▶ [Task instructions]
Your answer should consist of the lines below that hold the word "ApertureReads".

▶ [Input data]
-- ==== Sys2Proof/Certificates/Slice0/Obligations.lean ====
section
/-! DEFINITION. The statements for the provers. -/

open Sys2Proof Sys2Proof.Machine

/-! ### The queue of commands -/

/-- A step takes the command at the front of the queue and runs `exec` on the queue's rest; on an empty queue one
nanosecond of time passes, with what that brings (`State.tick`, log 7). -/
def Obligations.StepRunsFront : Prop :=
  (∀ (c : Instr) (q : List Instr) (s : State), step { s with pending := c :: q } = exec c { s with pending := q }) ∧
    ∀ s : State, s.pending = [] → step s = .next s.tick

/-! ### The host interface (R308–R325) -/

/-- A tail has been taken (R315, R317): it is the ring's tail, no other register has moved, and each entry that it adds has
the present time as its doorbell time. -/
def Sys2Proof.Claims.TailTaken (s t : State) (r tail : Nat) : Prop :=
  t.rd (R.SQ_STATE_TAIL r) = tail ∧ (∀ f, f.key ≠ (R.SQ_STATE_TAIL r).key → t.rd f = s.rd f) ∧
    mapGet [] t.sqTimes r = mapGet [] s.sqTimes r ++ List.replicate ((tail + s.sqSize r - s.rd (R.SQ_STATE_HEAD r)) % s.sqSize r -
      (s.rd (R.SQ_STATE_TAIL r) + s.sqSize r - s.rd (R.SQ_STATE_HEAD r)) % s.sqSize r) s.time ∧
    ∀ k, k ≠ r → mapGet [] t.sqTimes k = mapGet [] s.sqTimes k

/-- R315, R316, R317: a tail that the rules accept becomes the ring's tail, by a doorbell or by a shadow tail read; the
entries that it adds get the present time as their doorbell time, and no other register moves. A doorbell accepted while POLL
is 0 on an enabled ring that has a shadow writes POLL = 1 to the shadow in host memory; any other leaves host memory as it
is. A tail that the rules do not accept raises RANGE and nothing else. -/
def Sys2Proof.Claims.TailAccepted : Prop :=
  ∀ (s : State) (r : Fin 64), s.hostUp = true → mapWf (0 : Byte) s.hostMem = true → mapWf [] s.sqTimes = true →
    (∀ tail : Word32, s.tailOk r tail.toNat = true →
      Completes (.sqDoorbell r tail) s fun t =>
        Claims.TailTaken s t r tail.toNat ∧
        (if bitOf s.poll r = false ∧ s.on (R.SQ_CFG_EN r) = true ∧ s.rd (R.SQ_SHADOW_ADDR r) ≠ 0 then
          bitOf t.poll r = true ∧ mapBytes t.hostMem (s.rd (R.SQ_SHADOW_ADDR r) + 8) 8 = leBytes 8 1
        else t.poll = s.poll ∧ t.hostMem = s.hostMem) ∧
        t = { s with regs := t.regs, sqTimes := t.sqTimes, shadowSeen := t.shadowSeen, hostMem := t.hostMem, poll := t.poll }) ∧
    (∀ tail : Word32, s.tailOk r tail.toNat = false →
      exec (.sqDoorbell r tail) s = .next (s.raiseRange 8 Unit.HOST)) ∧
    (∀ tail : BitVec 16, bitOf s.poll r = true → s.on (R.SQ_CFG_EN r) = true →
      (s.tailOk r tail.toNat = true →
        Completes (.shadowPoll r tail) s fun t =>
          Claims.TailTaken s t r tail.toNat ∧
          t = { s with regs := t.regs, sqTimes := t.sqTimes, shadowSeen := t.shadowSeen }) ∧
      (tail.toNat ≠ s.rd (R.SQ_STATE_TAIL r) → s.tailOk r tail.toNat = false →
        exec (.shadowPoll r tail) s = .next (s.raiseRange 8 Unit.HOST)))

/-- R315: a head that lies between the old head and the tail becomes the head of a completion ring or of the event ring,
and nothing else changes; any other head raises RANGE and nothing else. -/
def Sys2Proof.Claims.HeadAccepted : Prop :=
  ∀ s : State, s.hostUp = true →
    (∀ (c : Fin 64) (head : Word32),
      (headOk (s.cqSize c) (s.rd (R.CQ_STATE_HEAD c)) (s.rd (R.CQ_STATE_TAIL c)) head.toNat = true →
        Completes (.cqDoorbell c head) s fun t =>
          t.rd (R.CQ_STATE_HEAD c) = head.toNat ∧ (∀ f, f.key ≠ (R.CQ_STATE_HEAD c).key → t.rd f = s.rd f) ∧
          t = { s with regs := t.regs }) ∧
      (headOk (s.cqSize c) (s.rd (R.CQ_STATE_HEAD c)) (s.rd (R.CQ_STATE_TAIL c)) head.toNat = false →
        exec (.cqDoorbell c head) s = .next (s.raiseRange 8 Unit.HOST))) ∧
    ∀ head : Word32,
      (headOk (2 ^ s.rd R.HIF_EQ_CFG_LOG2SZ) (s.rd R.HIF_EQ_STATE_HEAD) (s.rd R.HIF_EQ_STATE_TAIL) head.toNat = true →
        Completes (.eqDoorbell head) s fun t =>
          t.rd R.HIF_EQ_STATE_HEAD = head.toNat ∧ (∀ f, f.key ≠ R.HIF_EQ_STATE_HEAD.key → t.rd f = s.rd f) ∧
          t = { s with regs := t.regs }) ∧
      (headOk (2 ^ s.rd R.HIF_EQ_CFG_LOG2SZ) (s.rd R.HIF_EQ_STATE_HEAD) (s.rd R.HIF_EQ_STATE_TAIL) head.toNat = false →
        exec (.eqDoorbell head) s = .next (s.raiseRange 8 Unit.HOST))

/-- R316, R321: 50 µs after the last new entry a polled ring's POLL is cleared, in the part and in the ring's shadow in
host memory, and the shadow tail read once more is taken where it adds entries; COAL_US after the first entry not signalled the completion ring's message is sent, or left pending while its
vector is masked, and nothing is left unsignalled. -/
def Sys2Proof.Claims.RingTimers : Prop :=
  (∀ (s : State) (r : Fin 64) (tail : BitVec 16), s.hostUp = true → bitOf s.poll r = true → s.on (R.SQ_CFG_EN r) = true →
    mapGet 0 s.shadowSeen r + 50000 ≤ s.time → s.rd (R.SQ_SHADOW_ADDR r) ≠ 0 → mapWf (0 : Byte) s.hostMem = true →
    mapWf [] s.sqTimes = true → tail.toNat = s.rd (R.SQ_STATE_TAIL r) ∨ s.tailOk r tail.toNat = true →
    Completes (.shadowPollIdle r tail) s fun t =>
      bitOf t.poll r = false ∧ mapBytes t.hostMem (s.rd (R.SQ_SHADOW_ADDR r) + 8) 8 = zeros 8 ∧
      Claims.TailTaken s t r tail.toNat ∧ (tail.toNat = s.rd (R.SQ_STATE_TAIL r) → t.regs = s.regs) ∧
      t = { s with regs := t.regs, sqTimes := t.sqTimes, shadowSeen := t.shadowSeen, hostMem := t.hostMem, poll := t.poll }) ∧
  ∀ (s : State) (c : Fin 64) (n t0 : Nat), mapFind s.coal c.val = some (n, t0) → mapRises 0 s.coal = true →
    t0 + s.rd (R.CQ_CFG_COAL_US c) * 1000 ≤ s.time →
    let v := s.rd (R.CQ_CFG_VEC c)
    Completes (.coalesceTimer c) s fun t =>
      mapFind t.coal c.val = none ∧
      (s.on (R.MSIX_CTL_MASK v) = false → t.msix = s.msix ++ [v] ∧ t.regs = s.regs) ∧
      (s.on (R.MSIX_CTL_MASK v) = true → t.msix = s.msix ∧ bitOf (t.rd (R.MSIX_PBA_PEND (v / 64))) (v % 64) = true) ∧
      t = { s with coal := t.coal, msix := t.msix, regs := t.regs }

/-- R315, R316, R321: doorbells, shadow tails, heads and the two ring timers. -/
def Obligations.RingsServed : Prop := Claims.TailAccepted ∧ Claims.HeadAccepted ∧ Claims.RingTimers

/-- R308, R256: an aperture read of a bound window within a HOST handle whose words hold no error, on stacks that serve
accesses, returns the stored bytes and changes nothing but the answer; a read that R308 does not allow is answered
Unsupported Request, which the function's AER status records (R306), and a write that it does not allow is dropped with
RANGE. (The errors that strike with a command have struck before it reads.) -/
def Sys2Proof.Claims.ApertureReads : Prop :=
  ∀ (s0 : State) (ups : List Upset) (w : Fin 64) (off : BitVec 30),
    let s := s0.plant ups
    s.hostUp = true →
    (∀ (len : Fin 513) (h o : Nat), s.apertureAt w off.toNat len = some (h, o) → s.accessWaits h o len = false →
      (∀ k, k < len.val → s.errAt (s.place h (o + k)) = 0) →
      exec (.apertureRead w off len ups) s0 = .next { s with answer := .data (s.peek h o len) }) ∧
    (∀ len : Fin 513, s.apertureAt w off.toNat len = none →
      exec (.apertureRead w off len ups) s0 = .next { s with answer := .unsupported, pcie := { s.pcie with ur := true } }) ∧
    ∀ data : List Byte, s.apertureAt w off.toNat data.length = none →
      exec (.apertureWrite w off data ups) s0 = .next (s.raiseRange 8 Unit.HOST)

/-- R308, R255, R293: an aperture write that R308 allows, on stacks that serve accesses and with no error in a row or sector
that it covers only in part, stores its bytes at the handle's range: each byte of the write reads as given (where the range
does not fold two of them on one place), and every byte of storage outside the written places reads as before. A write that
covers only in part a row or sector that cannot be corrected leaves the scratchpads and the stacks as they are. -/
def Sys2Proof.Claims.ApertureWrites : Prop :=
  ∀ (s0 : State) (ups : List Upset) (w : Fin 64) (off : BitVec 30) (data : List Byte) (h o : Nat),
    let s := s0.plant ups
    s.hostUp = true → s.memWf = true →
    s.apertureAt w off.toNat data.length = some (h, o) → s.accessWaits h o data.length = false →
    (s.narrowUe h o data.length = true → Completes (.apertureWrite w off data ups) s0 fun t => s.SameStore t) ∧
    (s.cutClean h o data.length → Completes (.apertureWrite w off data ups) s0 fun t =>
      (∀ f, t.rd f = s.rd f) ∧
      (∀ p : Place, p.die < 8 →
        (∀ k, k < data.length → ¬ ((s.place h (o + k)).die = p.die ∧ (s.place h (o + k)).spad = p.spad ∧
          (s.place h (o + k)).key = p.key)) → t.byteAt p = s.byteAt p) ∧
      ((∀ j k, j < data.length → k < data.length → (s.place h (o + j)).die = (s.place h (o + k)).die →
          (s.place h (o + j)).key = (s.place h (o + k)).key → j = k) →
        ∀ k, k < data.length → t.byteAt (s.place h (o + k)) = data.getD k 0) ∧
      t = { s with dies := t.dies })

/-- R256, R308: reads and writes of the aperture. -/
def Obligations.ApertureServed : Prop := Claims.ApertureReads ∧ Claims.ApertureWrites
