-- ==== Sys2Proof/Laws/State.lean ====
section
/-! SUPPORT. One lemma per field of the state and update: what the basic updates leave alone, and what a register field
reads after a write. -/

namespace Sys2Proof.Machine

/-! ### Register fields -/

/-- A field reads the value just written to it, cut to its width; fields at other places read as before. -/
theorem State.rd_wr (s : State) (f g : Fld) (v : Nat) :
    (s.wr f v).rd g = if f.key = g.key then v % 2 ^ f.w % 2 ^ g.w else s.rd g := by
  unfold State.rd State.raw State.wr
  simp only [mapFind_mapPut]
  by_cases h : f.key = g.key
  · simp only [h, if_true]
  · simp only [h, if_false]

@[simp] theorem State.rd_wr_self (s : State) (f : Fld) (v : Nat) : (s.wr f v).rd f = v % 2 ^ f.w := by
  simp [State.rd_wr]

theorem State.rd_wr_ne (s : State) {f g : Fld} (v : Nat) (h : f.key ≠ g.key) : (s.wr f v).rd g = s.rd g := by
  simp [State.rd_wr, h]

/-- A field never reads more than its width holds. -/
theorem State.rd_lt (s : State) (f : Fld) : s.rd f < 2 ^ f.w := Nat.mod_lt _ (Nat.two_pow_pos _)

theorem State.on_wr (s : State) (f g : Fld) (v : Nat) :
    (s.wr f v).on g = if f.key = g.key then v % 2 ^ f.w % 2 ^ g.w != 0 else s.on g := by
  unfold State.on
  rw [State.rd_wr]
  split <;> rfl

/-- A change of anything but the register file and the fuses leaves every field as it reads. -/
theorem State.rd_congr {s t : State} (h1 : t.regs = s.regs) (h2 : t.fuses = s.fuses) (f : Fld) : t.rd f = s.rd f := by
  simp [State.rd, State.raw, h1, h2]

@[simp] theorem State.rd_updDie (s : State) (d : Nat) (u : Die → Die) (f : Fld) : (s.updDie d u).rd f = s.rd f := rfl
@[simp] theorem State.rd_updJob (s : State) (i : Nat) (u : Job → Job) (f : Fld) : (s.updJob i u).rd f = s.rd f := rfl
@[simp] theorem State.rd_toHost (s : State) (a : Nat) (bs : List Byte) (f : Fld) : (s.toHost a bs).rd f = s.rd f := rfl
@[simp] theorem State.on_updDie (s : State) (d : Nat) (u : Die → Die) (f : Fld) : (s.updDie d u).on f = s.on f := rfl
@[simp] theorem State.on_toHost (s : State) (a : Nat) (bs : List Byte) (f : Fld) : (s.toHost a bs).on f = s.on f := rfl
@[simp] theorem State.die_wr (s : State) (f : Fld) (v d : Nat) : (s.wr f v).die d = s.die d := rfl
@[simp] theorem State.die_inc (s : State) (f : Fld) (n d : Nat) : (s.inc f n).die d = s.die d := rfl
@[simp] theorem State.die_sat (s : State) (f : Fld) (n d : Nat) : (s.sat f n).die d = s.die d := rfl

/-! ### Dies -/

@[simp] theorem State.die_updDie_self (s : State) {d : Nat} (h : d < 8) (u : Die → Die) :
    (s.updDie d u).die d = u (s.die d) := by
  simp [State.die, State.updDie, h]

theorem State.die_updDie_ne (s : State) {d e : Nat} (h : d ≠ e) (u : Die → Die) : (s.updDie d u).die e = s.die e := by
  simp [State.die, State.updDie, Vector.getElem?_setIfInBounds_ne, h]

@[simp] theorem Die.group_updGroup_self (x : Die) {g : Nat} (h : g < 4) (u : Group → Group) :
    (x.updGroup g u).group g = u (x.group g) := by
  simp [Die.group, Die.updGroup, h]

theorem Die.group_updGroup_ne (x : Die) {g k : Nat} (h : g ≠ k) (u : Group → Group) :
    (x.updGroup g u).group k = x.group k := by
  simp [Die.group, Die.updGroup, Vector.getElem?_setIfInBounds_ne, h]

@[simp] theorem Die.core_updCore_self (x : Die) {c : Nat} (h : c < 8) (u : Core → Core) :
    (x.updCore c u).core c = u (x.core c) := by
  simp [Die.core, Die.updCore, h]

theorem Die.core_updCore_ne (x : Die) {c k : Nat} (h : c ≠ k) (u : Core → Core) :
    (x.updCore c u).core k = x.core k := by
  simp [Die.core, Die.updCore, Vector.getElem?_setIfInBounds_ne, h]

@[simp] theorem Die.sunit_updSunit_self (x : Die) {n : Nat} (h : n < 16) (u : SUnit → SUnit) :
    (x.updSunit n u).sunit n = u (x.sunit n) := by
  simp [Die.sunit, Die.updSunit, h]

theorem Die.sunit_updSunit_ne (x : Die) {n k : Nat} (h : n ≠ k) (u : SUnit → SUnit) :
    (x.updSunit n u).sunit k = x.sunit k := by
  simp [Die.sunit, Die.updSunit, Vector.getElem?_setIfInBounds_ne, h]

/-! ### What `wr` leaves alone -/

@[simp] theorem State.wr_fuses (s : State) (f : Fld) (v : Nat) : (s.wr f v).fuses = s.fuses := rfl
@[simp] theorem State.wr_time (s : State) (f : Fld) (v : Nat) : (s.wr f v).time = s.time := rfl
@[simp] theorem State.wr_dies (s : State) (f : Fld) (v : Nat) : (s.wr f v).dies = s.dies := rfl
@[simp] theorem State.wr_hostMem (s : State) (f : Fld) (v : Nat) : (s.wr f v).hostMem = s.hostMem := rfl
@[simp] theorem State.wr_answer (s : State) (f : Fld) (v : Nat) : (s.wr f v).answer = s.answer := rfl
@[simp] theorem State.wr_msix (s : State) (f : Fld) (v : Nat) : (s.wr f v).msix = s.msix := rfl
@[simp] theorem State.wr_irqs (s : State) (f : Fld) (v : Nat) : (s.wr f v).irqs = s.irqs := rfl
@[simp] theorem State.wr_sqTimes (s : State) (f : Fld) (v : Nat) : (s.wr f v).sqTimes = s.sqTimes := rfl
@[simp] theorem State.wr_nextRing (s : State) (f : Fld) (v : Nat) : (s.wr f v).nextRing = s.nextRing := rfl
@[simp] theorem State.wr_shadowSeen (s : State) (f : Fld) (v : Nat) : (s.wr f v).shadowSeen = s.shadowSeen := rfl
@[simp] theorem State.wr_coal (s : State) (f : Fld) (v : Nat) : (s.wr f v).coal = s.coal := rfl
@[simp] theorem State.wr_mbxStage (s : State) (f : Fld) (v : Nat) : (s.wr f v).mbxStage = s.mbxStage := rfl
@[simp] theorem State.wr_mbxSlot (s : State) (f : Fld) (v : Nat) : (s.wr f v).mbxSlot = s.mbxSlot := rfl
@[simp] theorem State.wr_jobs (s : State) (f : Fld) (v : Nat) : (s.wr f v).jobs = s.jobs := rfl
@[simp] theorem State.wr_nextJob (s : State) (f : Fld) (v : Nat) : (s.wr f v).nextJob = s.nextJob := rfl
@[simp] theorem State.wr_images (s : State) (f : Fld) (v : Nat) : (s.wr f v).images = s.images := rfl
@[simp] theorem State.wr_slotDies (s : State) (f : Fld) (v : Nat) : (s.wr f v).slotDies = s.slotDies := rfl
@[simp] theorem State.wr_slotBufs (s : State) (f : Fld) (v : Nat) : (s.wr f v).slotBufs = s.slotBufs := rfl
@[simp] theorem State.wr_landings (s : State) (f : Fld) (v : Nat) : (s.wr f v).landings = s.landings := rfl
@[simp] theorem State.wr_chains (s : State) (f : Fld) (v : Nat) : (s.wr f v).chains = s.chains := rfl
@[simp] theorem State.wr_pendSlots (s : State) (f : Fld) (v : Nat) : (s.wr f v).pendSlots = s.pendSlots := rfl
@[simp] theorem State.wr_badSlots (s : State) (f : Fld) (v : Nat) : (s.wr f v).badSlots = s.badSlots := rfl
@[simp] theorem State.wr_flights (s : State) (f : Fld) (v : Nat) : (s.wr f v).flights = s.flights := rfl
@[simp] theorem State.wr_flightSeq (s : State) (f : Fld) (v : Nat) : (s.wr f v).flightSeq = s.flightSeq := rfl
@[simp] theorem State.wr_mapOut (s : State) (f : Fld) (v : Nat) : (s.wr f v).mapOut = s.mapOut := rfl
@[simp] theorem State.wr_chanBad (s : State) (f : Fld) (v : Nat) : (s.wr f v).chanBad = s.chanBad := rfl
@[simp] theorem State.wr_hubEvWindow (s : State) (f : Fld) (v : Nat) : (s.wr f v).hubEvWindow = s.hubEvWindow := rfl
@[simp] theorem State.wr_hubEvCount (s : State) (f : Fld) (v : Nat) : (s.wr f v).hubEvCount = s.hubEvCount := rfl
@[simp] theorem State.wr_staleDue (s : State) (f : Fld) (v : Nat) : (s.wr f v).staleDue = s.staleDue := rfl
@[simp] theorem State.wr_poll (s : State) (f : Fld) (v : Nat) : (s.wr f v).poll = s.poll := rfl
@[simp] theorem State.wr_sage (s : State) (f : Fld) (v : Nat) : (s.wr f v).sage = s.sage := rfl
@[simp] theorem State.wr_captures (s : State) (f : Fld) (v : Nat) : (s.wr f v).captures = s.captures := rfl
@[simp] theorem State.wr_keyBodies (s : State) (f : Fld) (v : Nat) : (s.wr f v).keyBodies = s.keyBodies := rfl
@[simp] theorem State.wr_probeMask (s : State) (f : Fld) (v : Nat) : (s.wr f v).probeMask = s.probeMask := rfl
@[simp] theorem State.wr_fab (s : State) (f : Fld) (v : Nat) : (s.wr f v).fab = s.fab := rfl
@[simp] theorem State.wr_sec (s : State) (f : Fld) (v : Nat) : (s.wr f v).sec = s.sec := rfl
@[simp] theorem State.wr_power (s : State) (f : Fld) (v : Nat) : (s.wr f v).power = s.power := rfl
@[simp] theorem State.wr_pcie (s : State) (f : Fld) (v : Nat) : (s.wr f v).pcie = s.pcie := rfl
@[simp] theorem State.wr_free (s : State) (f : Fld) (v : Nat) : (s.wr f v).free = s.free := rfl
@[simp] theorem State.wr_pending (s : State) (f : Fld) (v : Nat) : (s.wr f v).pending = s.pending := rfl

/-! ### What `inc` leaves alone -/

@[simp] theorem State.inc_fuses (s : State) (f : Fld) (n : Nat) : (s.inc f n).fuses = s.fuses := rfl
@[simp] theorem State.inc_time (s : State) (f : Fld) (n : Nat) : (s.inc f n).time = s.time := rfl
@[simp] theorem State.inc_dies (s : State) (f : Fld) (n : Nat) : (s.inc f n).dies = s.dies := rfl
@[simp] theorem State.inc_hostMem (s : State) (f : Fld) (n : Nat) : (s.inc f n).hostMem = s.hostMem := rfl
@[simp] theorem State.inc_answer (s : State) (f : Fld) (n : Nat) : (s.inc f n).answer = s.answer := rfl
@[simp] theorem State.inc_msix (s : State) (f : Fld) (n : Nat) : (s.inc f n).msix = s.msix := rfl
@[simp] theorem State.inc_irqs (s : State) (f : Fld) (n : Nat) : (s.inc f n).irqs = s.irqs := rfl
@[simp] theorem State.inc_sqTimes (s : State) (f : Fld) (n : Nat) : (s.inc f n).sqTimes = s.sqTimes := rfl
@[simp] theorem State.inc_nextRing (s : State) (f : Fld) (n : Nat) : (s.inc f n).nextRing = s.nextRing := rfl
@[simp] theorem State.inc_shadowSeen (s : State) (f : Fld) (n : Nat) : (s.inc f n).shadowSeen = s.shadowSeen := rfl
@[simp] theorem State.inc_coal (s : State) (f : Fld) (n : Nat) : (s.inc f n).coal = s.coal := rfl
@[simp] theorem State.inc_mbxStage (s : State) (f : Fld) (n : Nat) : (s.inc f n).mbxStage = s.mbxStage := rfl
@[simp] theorem State.inc_mbxSlot (s : State) (f : Fld) (n : Nat) : (s.inc f n).mbxSlot = s.mbxSlot := rfl
@[simp] theorem State.inc_jobs (s : State) (f : Fld) (n : Nat) : (s.inc f n).jobs = s.jobs := rfl
@[simp] theorem State.inc_nextJob (s : State) (f : Fld) (n : Nat) : (s.inc f n).nextJob = s.nextJob := rfl
@[simp] theorem State.inc_images (s : State) (f : Fld) (n : Nat) : (s.inc f n).images = s.images := rfl
@[simp] theorem State.inc_slotDies (s : State) (f : Fld) (n : Nat) : (s.inc f n).slotDies = s.slotDies := rfl
@[simp] theorem State.inc_slotBufs (s : State) (f : Fld) (n : Nat) : (s.inc f n).slotBufs = s.slotBufs := rfl
@[simp] theorem State.inc_landings (s : State) (f : Fld) (n : Nat) : (s.inc f n).landings = s.landings := rfl
@[simp] theorem State.inc_chains (s : State) (f : Fld) (n : Nat) : (s.inc f n).chains = s.chains := rfl
@[simp] theorem State.inc_pendSlots (s : State) (f : Fld) (n : Nat) : (s.inc f n).pendSlots = s.pendSlots := rfl
@[simp] theorem State.inc_badSlots (s : State) (f : Fld) (n : Nat) : (s.inc f n).badSlots = s.badSlots := rfl
@[simp] theorem State.inc_flights (s : State) (f : Fld) (n : Nat) : (s.inc f n).flights = s.flights := rfl
@[simp] theorem State.inc_flightSeq (s : State) (f : Fld) (n : Nat) : (s.inc f n).flightSeq = s.flightSeq := rfl
@[simp] theorem State.inc_mapOut (s : State) (f : Fld) (n : Nat) : (s.inc f n).mapOut = s.mapOut := rfl
@[simp] theorem State.inc_chanBad (s : State) (f : Fld) (n : Nat) : (s.inc f n).chanBad = s.chanBad := rfl
@[simp] theorem State.inc_hubEvWindow (s : State) (f : Fld) (n : Nat) : (s.inc f n).hubEvWindow = s.hubEvWindow := rfl
@[simp] theorem State.inc_hubEvCount (s : State) (f : Fld) (n : Nat) : (s.inc f n).hubEvCount = s.hubEvCount := rfl
@[simp] theorem State.inc_staleDue (s : State) (f : Fld) (n : Nat) : (s.inc f n).staleDue = s.staleDue := rfl
@[simp] theorem State.inc_poll (s : State) (f : Fld) (n : Nat) : (s.inc f n).poll = s.poll := rfl
@[simp] theorem State.inc_sage (s : State) (f : Fld) (n : Nat) : (s.inc f n).sage = s.sage := rfl
@[simp] theorem State.inc_captures (s : State) (f : Fld) (n : Nat) : (s.inc f n).captures = s.captures := rfl
@[simp] theorem State.inc_keyBodies (s : State) (f : Fld) (n : Nat) : (s.inc f n).keyBodies = s.keyBodies := rfl
@[simp] theorem State.inc_probeMask (s : State) (f : Fld) (n : Nat) : (s.inc f n).probeMask = s.probeMask := rfl
@[simp] theorem State.inc_fab (s : State) (f : Fld) (n : Nat) : (s.inc f n).fab = s.fab := rfl
@[simp] theorem State.inc_sec (s : State) (f : Fld) (n : Nat) : (s.inc f n).sec = s.sec := rfl
@[simp] theorem State.inc_power (s : State) (f : Fld) (n : Nat) : (s.inc f n).power = s.power := rfl
@[simp] theorem State.inc_pcie (s : State) (f : Fld) (n : Nat) : (s.inc f n).pcie = s.pcie := rfl
@[simp] theorem State.inc_free (s : State) (f : Fld) (n : Nat) : (s.inc f n).free = s.free := rfl
@[simp] theorem State.inc_pending (s : State) (f : Fld) (n : Nat) : (s.inc f n).pending = s.pending := rfl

▶ [Answer box]
def Sys2Proof.Claims.ApertureReads : Prop :=
def Obligations.ApertureServed : Prop := Claims.ApertureReads ∧ Claims.ApertureWrites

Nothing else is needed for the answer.